[RECORDED DATA]
/-- A number is what lies above a field, the field, and what lies below it. -/
theorem putField_eq (x e w f : Nat) : putField x e w f = x / 2 ^ (e + w) * 2 ^ (e + w) + f * 2 ^ e + x % 2 ^ e := by
  have hlow : 2 ^ e * (x / 2 ^ e) + x % 2 ^ e = x := Nat.div_add_mod x (2 ^ e)
  have hhigh : 2 ^ w * (x / 2 ^ e / 2 ^ w) + x / 2 ^ e % 2 ^ w = x / 2 ^ e := Nat.div_add_mod (x / 2 ^ e) (2 ^ w)
  rw [Nat.div_div_eq_div_mul, ← Nat.pow_add] at hhigh
  have hx : x = x / 2 ^ (e + w) * 2 ^ (e + w) + x / 2 ^ e % 2 ^ w * 2 ^ e + x % 2 ^ e := by
    conv_lhs => rw [← hlow, ← hhigh]
    rw [Nat.pow_add]
    ring
  rw [putField]
  omega

section
variable {x e w f : Nat} (hf : f < 2 ^ w)
include hf

theorem putField_field : putField x e w f / 2 ^ e % 2 ^ w = f := by
  have hlow : x % 2 ^ e < 2 ^ e := Nat.mod_lt _ (Nat.two_pow_pos e)
  have he : x / 2 ^ (e + w) * 2 ^ (e + w) + f * 2 ^ e + x % 2 ^ e = 2 ^ e * (2 ^ w * (x / 2 ^ (e + w)) + f) + x % 2 ^ e := by rw [Nat.pow_add]; ring
  rw [putField_eq, he, Nat.mul_add_div (Nat.two_pow_pos e), Nat.div_eq_of_lt hlow, Nat.add_zero, Nat.mul_add_mod, Nat.mod_eq_of_lt hf]

theorem putField_above : putField x e w f / 2 ^ (e + w) = x / 2 ^ (e + w) := by
  have hlow : x % 2 ^ e < 2 ^ e := Nat.mod_lt _ (Nat.two_pow_pos e)
  have hlt : f * 2 ^ e + x % 2 ^ e < 2 ^ (e + w) := by
    have : (f + 1) * 2 ^ e ≤ 2 ^ w * 2 ^ e := Nat.mul_le_mul_right _ hf
    rw [Nat.succ_mul] at this
    rw [Nat.pow_add, Nat.mul_comm (2 ^ e)]
    omega
  rw [putField_eq, Nat.add_assoc, Nat.mul_comm, Nat.mul_add_div (Nat.two_pow_pos _), Nat.div_eq_of_lt hlt, Nat.add_zero]

omit hf in
theorem putField_below : putField x e w f % 2 ^ e = x % 2 ^ e := by
  have he : x / 2 ^ (e + w) * 2 ^ (e + w) + f * 2 ^ e + x % 2 ^ e = 2 ^ e * (2 ^ w * (x / 2 ^ (e + w)) + f) + x % 2 ^ e := by rw [Nat.pow_add]; ring
  rw [putField_eq, he, Nat.mul_add_mod, Nat.mod_mod]

/-- The bits outside the field stay. -/
theorem putField_testBit {i : Nat} (hi : i < e ∨ e + w ≤ i) : (putField x e w f).testBit i = x.testBit i := by
  rcases hi with hi | hi
  · have h := congrArg (fun y => y.testBit i) (putField_below (x := x) (e := e) (w := w) (f := f))
    simpa [Nat.testBit_mod_two_pow, hi] using h
  · have h := congrArg (fun y => y.testBit (i - (e + w))) (putField_above (x := x) (e := e) hf)
    simpa [Nat.testBit_div_two_pow, Nat.sub_add_cancel hi] using h

/-- A field below bit n keeps the number below 2^n. -/
theorem putField_lt {n : Nat} (hx : x < 2 ^ n) (hn : e + w ≤ n) : putField x e w f < 2 ^ n := by
  refine Nat.lt_pow_two_of_testBit _ fun i hi => ?_
  rw [putField_testBit hf (.inr (Nat.le_trans hn hi))]
  exact Nat.testBit_lt_two_pow (Nat.lt_of_lt_of_le hx (Nat.pow_le_pow_right (by decide) hi))

end

/-! ### The advance -/

section
variable {s : State} {n : BitVec 5}

theorem State.advanced_linear (h : (s.core.regs.aMode[n.toNat]'n.isLt).mode = 0) : s.advanced n = s.core.regs.aVal n + s.stepOf n := by
  simp [State.advanced, h]
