/-- Every step keeps the invariant, from every state that meets it (derived: 10_state.md R33, R41, R43, R32; 42_hotp.md R163,
R164; 30_encoding.md R99, R100). -/
def Obligations.EveryStepKeepsTheInvariant : Prop :=
  ∀ s t : State, s.Inv → step s = .next t → t.Inv

/-- The sequencer's step runs the command it was given: `exec` of the decoded command, or `IllegalCommand`; and so does the
step on a placed word (log entries 1, 4 and 7 say how the model lays out a command's start and its completion). -/
def Obligations.StepRunsTheDecodedCommand : Prop :=
  (∀ (s : State) (i : Instr), s.status.busy = true → s.busyLeft = 0 → decode s.lastCmd = .ok i → step s = exec i s) ∧
  (∀ (s : State) (r : DecodeReject), s.status.busy = true → s.busyLeft = 0 → decode s.lastCmd = .error r →
    step s = .next (illegalCommand s.lastCmd s)) ∧
  (∀ (s : State) (i : Instr),
    step (s.withFetchWord 32 (encode i).toNat) = exec i (s.withFetchWord 32 (encode i).toNat))

/-- No step of the block faults or is refused (derived: 43_totp_verify.md R190, 60_exceptions.md R217, 20_memory.md R65). -/
def Obligations.EveryStepAnswersANextState : Prop := ∀ s : State, ∃ t, step s = .next t

/-- From any busy state, with no reset coming, the block is idle and `DONE` after exactly the port slots left and one step of
completion (derived: 70_reset_and_hazards.md R245, 43_totp_verify.md R190; the slots and the completion step are the model's
choice, log entry 4). -/
def Obligations.ABusyBlockCompletes : Prop :=
  ∀ s : State, s.status.busy = true → Event.reset ∉ s.port →
    ∃ t, Host.Core.run Sys2Proof.core (s.busyLeft + 1) s = .next t ∧ t.status.busy = false ∧ t.status.done = true ∧
      t.lastCmd = s.lastCmd

/-- 70_reset_and_hazards.md R246: whatever the host does while the command runs, the block ends as if the whole command had
been one step at the accepted write (derived; the busy slots are the model's, log entry 4). -/
def Obligations.ACommandIsOneTransition : Prop :=
  ∀ (s : State) (w : Word) (rest : List Event), s.status.busy = false → s.port = .write Reg.cmd.word w :: rest →
    Event.reset ∉ rest →
    ∃ t u, Host.Core.run Sys2Proof.core (Config.busySlots s.free.slots + 2) s = .next t ∧ runCommand w s = .next u ∧
      SameBlock t u ∧ t.port <:+ rest

/-! ## The commands -/

/-- 40_counter_codec.md R121, all of it: operands, write set, body, flags, no error, and that a second `ENCODE` with nothing
written in between encodes 0. -/
def Obligations.EncodeEncodesTheCounter : Prop :=
  ∀ s : State, ∃ t u, exec .encode s = .next t ∧ Succeeded 0x00000001 s t ∧ statusWord t = 0x00000002 ∧
    t.res.enc = be64 s.ops.counter ∧ readReg .encHi t = s.ops.counter.extractLsb' 32 32 ∧
    readReg .encLo t = s.ops.counter.extractLsb' 0 32 ∧
    t.res.matched = false ∧ t.res.wrap = false ∧ KeptOutside [.enc, .matched, .wrap] s.res t.res ∧
    t.free.time = s.free.time ∧
    exec .encode t = .next u ∧ u.res.enc = Vector.replicate 8 0

/-- 41_hmac_sha1.md R141, all of it: the digest of `ENC` under the key, `ENC` and every other result kept; its two errors, a
missing key before an overflowed one, with `DIGEST` at 0. -/
def Obligations.HmacComputesTheDigestOrReportsTheKey : Prop :=
  ∀ s : State,
    (HmacReady s → ∃ t, exec .hmac s = .next t ∧ Succeeded 0x00000002 s t ∧ statusWord t = 0x00000002 ∧
      t.res.digest = hmacSha1 s.ops.key s.res.enc.toList ∧ t.res.enc = s.res.enc ∧
      t.res.matched = false ∧ t.res.wrap = false ∧ KeptOutside [.digest, .matched, .wrap] s.res t.res ∧
      t.free.time = s.free.time) ∧
    (s.ops.key = [] → ∃ t, exec .hmac s = .next t ∧ Failed 0x00000002 [.digest] 0x00000101 s t ∧
      statusWord t = 0x00000006 ∧ t.free.time = s.free.time) ∧
    (s.ops.key ≠ [] → s.ops.keyOvf = true → ∃ t, exec .hmac s = .next t ∧ Failed 0x00000002 [.digest] 0x00010002 s t ∧
      statusWord t = 0x00000006 ∧ t.free.time = s.free.time)
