/-! PROOFS. The statements of 30_encoding.md: the legal command words (R93), the writes of `COUNTER` (R95) and of `CODE_LEN`,
`STEP` and `ALLOW` (R96, R97), and the pushes of key and token bytes (R99, R100). -/

namespace Sys2Proof.Machine

open Sys2Proof

/-! ### Legal command words -/

/-- `RSV` is 0 and `OPC` is 1 to 5: as a number, the word itself is 1 to 5. -/
theorem isLegalCommand_iff_toNat (w : Word) : Word.isLegalCommand w = true ↔ 1 ≤ w.toNat ∧ w.toNat ≤ 5 := by
  have hfields := fields_toNat w
  have hopc := (opcField w).isLt
  have hlegal : Word.isLegalCommand w = (rsvField w == 0 && 1 ≤ (opcField w).toNat && (opcField w).toNat ≤ 5) := rfl
  rw [hlegal]
  simp only [Bool.and_eq_true, beq_iff_eq, decide_eq_true_eq, BitVec.toNat_eq, BitVec.ofNat_eq_ofNat, BitVec.toNat_zero]
  omega

theorem mem_fiveWords_iff_toNat (w : Word) :
    w ∈ [0x00000001#32, 0x00000002#32, 0x00000003#32, 0x00000004#32, 0x00000005#32] ↔ 1 ≤ w.toNat ∧ w.toNat ≤ 5 := by
  simp only [List.mem_cons, List.not_mem_nil, or_false, BitVec.toNat_eq, BitVec.toNat_ofNat]
  omega

/-- Settles O2: the decoder's answer is `decode_ok_iff`, and both legality and the list of the five words say that the word is
a number from 1 to 5. -/
theorem onlyTheFiveWordsAreLegal : Obligations.OnlyTheFiveWordsAreLegal :=
  ⟨⟨rfl, rfl, rfl, rfl, rfl⟩,
    fun w => ⟨decode_ok_iff w, (isLegalCommand_iff_toNat w).trans (mem_fiveWords_iff_toNat w).symm⟩⟩

/-! ### The port at a register that carries all 32 bits -/

theorem portWrite_word_of_fullWidth {r : Reg} (hr : r ∈ namedRegs) (hbits : r.bits = 0xFFFFFFFF) (v : Word) (s : State) :
    portWrite r.word v s = writeReg r v s := by
  rw [portWrite_of_regAt (regAt_word_of_mem_namedRegs _ hr), hbits, and_allOnes32]

theorem portRead_word_of_fullWidth {r : Reg} (hr : r ∈ namedRegs) (hbits : r.bits = 0xFFFFFFFF) (s : State) :
    portRead r.word s = r.value s := by
  rw [portRead_of_regAt (regAt_word_of_mem_namedRegs _ hr), readReg, hbits, and_allOnes32]

theorem portWrite_counterLo (v : Word) (s : State) :
    portWrite Reg.counterLo.word v s = { s with ops := s.ops.writeCounterLo v } :=
  portWrite_word_of_fullWidth (by decide) rfl v s

theorem portWrite_counterHi (v : Word) (s : State) :
    portWrite Reg.counterHi.word v s = { s with ops := s.ops.writeCounterHi v } :=
  portWrite_word_of_fullWidth (by decide) rfl v s

/-! ### The halves of `COUNTER` -/

/-- A high half of 0 zero-extends the low half. -/
theorem joinHalves_zero (lo : Word) : joinHalves 0#32 lo = lo.setWidth 64 := by
  apply BitVec.eq_of_toNat_eq
  rw [joinHalves, BitVec.toNat_append, BitVec.toNat_setWidth_of_le (by decide), BitVec.toNat_zero, Nat.zero_shiftLeft,
    Nat.zero_or]

/-- Settles O36: each write joins the new half with the half held, and a read shows the half held. -/
theorem writingTheCounterSetsItsHalfAndItsFlag : Obligations.WritingTheCounterSetsItsHalfAndItsFlag := by
  refine fun s v => ⟨⟨_, portWrite_counterLo v s, rfl, loHalf_joinHalves _ _, hiHalf_joinHalves _ _, rfl⟩,
    ⟨_, portWrite_counterHi v s, rfl, hiHalf_joinHalves _ _, loHalf_joinHalves _ _, rfl⟩, fun hzero => ?_,
    portRead_word_of_fullWidth (by decide) rfl s, portRead_word_of_fullWidth (by decide) rfl s⟩
  have hhi : hiHalf s.ops.counter = 0 := by rw [hzero]; rfl
  rw [portWrite_counterLo, OperandBank.writeCounterLo, hhi]
  exact joinHalves_zero v
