-- ==== Sys2Proof/Machine/Step.lean ====
section
/-! DEFINITION. One step of the machine (spec R180, R181), and the host's way to place a request word before it. -/

namespace Sys2Proof.Machine

/-- `step(st)` (R180): refused on a configuration that fails R8; no step in `Done` or `Faulted` (R30); otherwise the end of
the run (R198), or one item of the core the scheduler chooses, processed completely (R181). -/
def step (s : State) : Host.Outcome State Fault Refusal :=
  if s.cfg.Wf then
    match s.run with
    | .done => .fault .runDone
    | .faulted info => .fault (.runFaulted info)
    | .running =>
      if s.finished then .next (endRun s)
      else
        match nextCore s with
        | none => .refused .illFormedConfig
        | some (c, s1) =>
          match fetchItem s1 c with
          | .malformed => .next (raiseFault (.malformedRecord c (s1.cur.get c)) s1)
          | .instr i => exec i s1
  else .refused .illFormedConfig

/-- `s` with the request word `w` (its lowest `nbits` bits) as the item the next step takes: the record stands at the cursor
of the core that owns the next slot, and the machine is running (notes/assumptions/12.md). -/
def State.withFetchWord (s : State) (nbits w : Nat) : State := placeNext s (itemOfWord s.cfg.addrW (w % 2 ^ nbits))

end Sys2Proof.Machine
end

[TO DO]
Each line in the material either holds the string "busyLeft" or does not. State how many do, and nothing else.

[RESPONSE]
3